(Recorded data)
- - - - - - -
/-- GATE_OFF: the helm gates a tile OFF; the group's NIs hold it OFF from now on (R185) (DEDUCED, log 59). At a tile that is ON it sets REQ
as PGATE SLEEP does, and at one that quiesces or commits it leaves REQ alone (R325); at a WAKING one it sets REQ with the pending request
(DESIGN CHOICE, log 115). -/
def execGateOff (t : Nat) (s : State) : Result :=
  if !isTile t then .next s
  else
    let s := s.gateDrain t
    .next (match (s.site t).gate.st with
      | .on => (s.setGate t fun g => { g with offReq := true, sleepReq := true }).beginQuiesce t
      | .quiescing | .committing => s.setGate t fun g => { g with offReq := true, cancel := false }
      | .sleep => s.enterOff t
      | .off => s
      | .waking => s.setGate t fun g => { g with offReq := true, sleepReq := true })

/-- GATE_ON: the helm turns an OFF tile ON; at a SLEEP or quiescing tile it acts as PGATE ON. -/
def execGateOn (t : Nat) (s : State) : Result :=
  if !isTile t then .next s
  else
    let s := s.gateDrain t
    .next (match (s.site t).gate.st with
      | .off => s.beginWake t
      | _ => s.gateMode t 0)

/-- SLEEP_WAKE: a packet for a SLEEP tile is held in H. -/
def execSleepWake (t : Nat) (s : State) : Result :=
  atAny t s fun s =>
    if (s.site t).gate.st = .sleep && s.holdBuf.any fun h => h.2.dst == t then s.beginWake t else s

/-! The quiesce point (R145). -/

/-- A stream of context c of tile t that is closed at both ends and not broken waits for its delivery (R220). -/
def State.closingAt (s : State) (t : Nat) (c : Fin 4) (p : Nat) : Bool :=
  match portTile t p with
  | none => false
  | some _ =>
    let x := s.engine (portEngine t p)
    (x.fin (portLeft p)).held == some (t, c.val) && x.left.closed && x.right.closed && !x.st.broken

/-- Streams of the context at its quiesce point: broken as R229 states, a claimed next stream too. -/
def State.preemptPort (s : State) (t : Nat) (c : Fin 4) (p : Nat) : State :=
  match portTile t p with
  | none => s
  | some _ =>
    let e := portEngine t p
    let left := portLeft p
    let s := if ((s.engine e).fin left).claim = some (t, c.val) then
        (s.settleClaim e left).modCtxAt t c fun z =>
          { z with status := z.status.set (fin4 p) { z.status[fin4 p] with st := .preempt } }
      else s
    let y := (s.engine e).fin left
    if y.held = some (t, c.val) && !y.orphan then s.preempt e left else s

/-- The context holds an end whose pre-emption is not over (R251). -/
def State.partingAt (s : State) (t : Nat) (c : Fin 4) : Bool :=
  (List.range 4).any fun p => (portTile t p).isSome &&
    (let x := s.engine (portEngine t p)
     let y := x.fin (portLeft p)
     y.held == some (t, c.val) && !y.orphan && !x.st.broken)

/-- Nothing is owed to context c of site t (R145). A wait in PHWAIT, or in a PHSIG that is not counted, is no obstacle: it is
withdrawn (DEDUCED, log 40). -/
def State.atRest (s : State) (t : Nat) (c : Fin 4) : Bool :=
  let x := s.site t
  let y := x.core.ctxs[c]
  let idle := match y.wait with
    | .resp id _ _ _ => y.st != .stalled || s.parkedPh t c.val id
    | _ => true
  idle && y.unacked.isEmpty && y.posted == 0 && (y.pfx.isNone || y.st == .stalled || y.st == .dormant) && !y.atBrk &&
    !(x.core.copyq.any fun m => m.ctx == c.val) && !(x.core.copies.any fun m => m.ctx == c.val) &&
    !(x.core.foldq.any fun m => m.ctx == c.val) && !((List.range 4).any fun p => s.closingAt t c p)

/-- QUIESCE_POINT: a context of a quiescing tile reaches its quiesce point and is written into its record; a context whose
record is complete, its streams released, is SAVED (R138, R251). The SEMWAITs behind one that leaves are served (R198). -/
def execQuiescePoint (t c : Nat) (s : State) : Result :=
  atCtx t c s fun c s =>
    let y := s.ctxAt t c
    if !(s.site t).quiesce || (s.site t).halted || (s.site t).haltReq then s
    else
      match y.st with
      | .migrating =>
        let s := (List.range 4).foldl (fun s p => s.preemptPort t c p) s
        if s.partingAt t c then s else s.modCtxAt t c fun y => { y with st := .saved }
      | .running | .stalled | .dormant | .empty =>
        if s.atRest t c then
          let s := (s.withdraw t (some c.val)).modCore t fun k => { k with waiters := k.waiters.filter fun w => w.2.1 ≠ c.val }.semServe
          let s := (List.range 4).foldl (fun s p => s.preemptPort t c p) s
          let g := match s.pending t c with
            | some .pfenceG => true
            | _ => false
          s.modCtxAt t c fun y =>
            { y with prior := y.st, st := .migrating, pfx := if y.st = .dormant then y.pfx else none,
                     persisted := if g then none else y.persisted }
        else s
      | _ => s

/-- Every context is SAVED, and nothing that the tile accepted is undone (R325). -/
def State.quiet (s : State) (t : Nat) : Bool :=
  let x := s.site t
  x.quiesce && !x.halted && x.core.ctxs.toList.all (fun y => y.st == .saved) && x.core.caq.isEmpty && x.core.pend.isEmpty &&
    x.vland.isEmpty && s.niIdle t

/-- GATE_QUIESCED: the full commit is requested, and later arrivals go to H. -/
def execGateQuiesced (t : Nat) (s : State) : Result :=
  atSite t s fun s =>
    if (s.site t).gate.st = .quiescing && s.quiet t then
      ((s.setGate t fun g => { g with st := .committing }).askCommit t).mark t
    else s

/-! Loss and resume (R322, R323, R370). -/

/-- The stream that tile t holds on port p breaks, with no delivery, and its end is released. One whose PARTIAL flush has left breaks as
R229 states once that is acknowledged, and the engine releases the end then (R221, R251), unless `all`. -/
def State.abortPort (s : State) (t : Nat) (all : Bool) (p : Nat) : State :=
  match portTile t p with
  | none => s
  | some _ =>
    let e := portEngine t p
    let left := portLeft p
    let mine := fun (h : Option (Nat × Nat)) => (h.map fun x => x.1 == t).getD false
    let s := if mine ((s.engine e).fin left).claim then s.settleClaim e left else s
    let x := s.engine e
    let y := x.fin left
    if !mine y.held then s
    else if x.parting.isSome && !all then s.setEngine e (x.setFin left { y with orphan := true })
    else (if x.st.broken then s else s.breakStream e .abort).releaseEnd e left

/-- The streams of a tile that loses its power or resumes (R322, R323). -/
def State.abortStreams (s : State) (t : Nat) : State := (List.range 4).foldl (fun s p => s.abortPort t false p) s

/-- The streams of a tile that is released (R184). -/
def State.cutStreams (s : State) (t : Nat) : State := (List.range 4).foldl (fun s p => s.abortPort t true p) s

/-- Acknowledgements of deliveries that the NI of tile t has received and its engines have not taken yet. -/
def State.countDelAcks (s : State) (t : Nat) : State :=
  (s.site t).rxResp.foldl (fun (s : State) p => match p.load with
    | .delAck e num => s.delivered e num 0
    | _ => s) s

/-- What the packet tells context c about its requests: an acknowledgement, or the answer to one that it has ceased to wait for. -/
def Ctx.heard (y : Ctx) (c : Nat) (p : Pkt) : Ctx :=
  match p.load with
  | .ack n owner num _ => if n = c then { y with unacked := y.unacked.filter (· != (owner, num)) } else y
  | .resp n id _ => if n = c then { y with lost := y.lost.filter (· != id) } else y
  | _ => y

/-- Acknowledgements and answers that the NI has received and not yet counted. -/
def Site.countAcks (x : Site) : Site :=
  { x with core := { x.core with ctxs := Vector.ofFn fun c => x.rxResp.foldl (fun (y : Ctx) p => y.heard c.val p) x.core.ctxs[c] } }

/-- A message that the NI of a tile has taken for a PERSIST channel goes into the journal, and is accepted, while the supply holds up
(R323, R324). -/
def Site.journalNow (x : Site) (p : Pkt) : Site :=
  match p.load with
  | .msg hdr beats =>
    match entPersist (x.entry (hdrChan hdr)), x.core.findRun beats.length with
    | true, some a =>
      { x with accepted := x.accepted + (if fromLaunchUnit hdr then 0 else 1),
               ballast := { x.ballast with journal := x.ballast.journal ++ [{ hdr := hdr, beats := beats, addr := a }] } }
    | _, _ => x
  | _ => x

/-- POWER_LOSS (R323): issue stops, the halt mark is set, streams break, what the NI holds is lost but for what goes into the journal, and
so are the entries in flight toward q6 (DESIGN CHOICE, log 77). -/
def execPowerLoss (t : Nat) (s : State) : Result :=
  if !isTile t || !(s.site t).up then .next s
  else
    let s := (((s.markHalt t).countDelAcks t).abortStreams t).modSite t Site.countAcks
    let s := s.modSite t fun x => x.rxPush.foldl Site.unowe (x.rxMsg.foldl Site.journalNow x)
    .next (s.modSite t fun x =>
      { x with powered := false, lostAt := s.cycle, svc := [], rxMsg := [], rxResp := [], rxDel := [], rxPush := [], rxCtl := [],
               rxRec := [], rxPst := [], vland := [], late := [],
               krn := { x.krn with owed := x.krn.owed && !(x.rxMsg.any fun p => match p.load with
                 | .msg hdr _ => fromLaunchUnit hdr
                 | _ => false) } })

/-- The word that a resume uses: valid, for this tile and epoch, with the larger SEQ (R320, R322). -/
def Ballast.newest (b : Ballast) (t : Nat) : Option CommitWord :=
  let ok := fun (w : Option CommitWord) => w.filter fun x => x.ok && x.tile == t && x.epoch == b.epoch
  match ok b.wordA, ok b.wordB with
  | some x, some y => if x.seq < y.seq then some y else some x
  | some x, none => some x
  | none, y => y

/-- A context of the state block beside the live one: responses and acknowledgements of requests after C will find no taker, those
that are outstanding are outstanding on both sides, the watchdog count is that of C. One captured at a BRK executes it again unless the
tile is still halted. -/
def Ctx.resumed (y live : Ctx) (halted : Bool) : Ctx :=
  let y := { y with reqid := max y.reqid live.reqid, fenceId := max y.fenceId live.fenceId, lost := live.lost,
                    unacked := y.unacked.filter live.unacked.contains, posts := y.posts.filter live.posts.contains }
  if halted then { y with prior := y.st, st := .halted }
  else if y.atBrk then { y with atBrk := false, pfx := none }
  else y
- - - - - - -
◆ **EXERCISE DIRECTIONS**
Give back precisely the lines above that start at the line containing "def execGateOff (t" and end at the line containing "delivery (R220). -/", inclusive. No other lines belong in the output.

◆ **TASK OUTPUT**
def execGateOff (t : Nat) (s : State) : Result :=
  if !isTile t then .next s
  else
    let s := s.gateDrain t
    .next (match (s.site t).gate.st with
      | .on => (s.setGate t fun g => { g with offReq := true, sleepReq := true }).beginQuiesce t
      | .quiescing | .committing => s.setGate t fun g => { g with offReq := true, cancel := false }
      | .sleep => s.enterOff t
      | .off => s
      | .waking => s.setGate t fun g => { g with offReq := true, sleepReq := true })

/-- GATE_ON: the helm turns an OFF tile ON; at a SLEEP or quiescing tile it acts as PGATE ON. -/
def execGateOn (t : Nat) (s : State) : Result :=
  if !isTile t then .next s
  else
    let s := s.gateDrain t
    .next (match (s.site t).gate.st with
      | .off => s.beginWake t
      | _ => s.gateMode t 0)

/-- SLEEP_WAKE: a packet for a SLEEP tile is held in H. -/
def execSleepWake (t : Nat) (s : State) : Result :=
  atAny t s fun s =>
    if (s.site t).gate.st = .sleep && s.holdBuf.any fun h => h.2.dst == t then s.beginWake t else s

/-! The quiesce point (R145). -/

/-- A stream of context c of tile t that is closed at both ends and not broken waits for its delivery (R220). -/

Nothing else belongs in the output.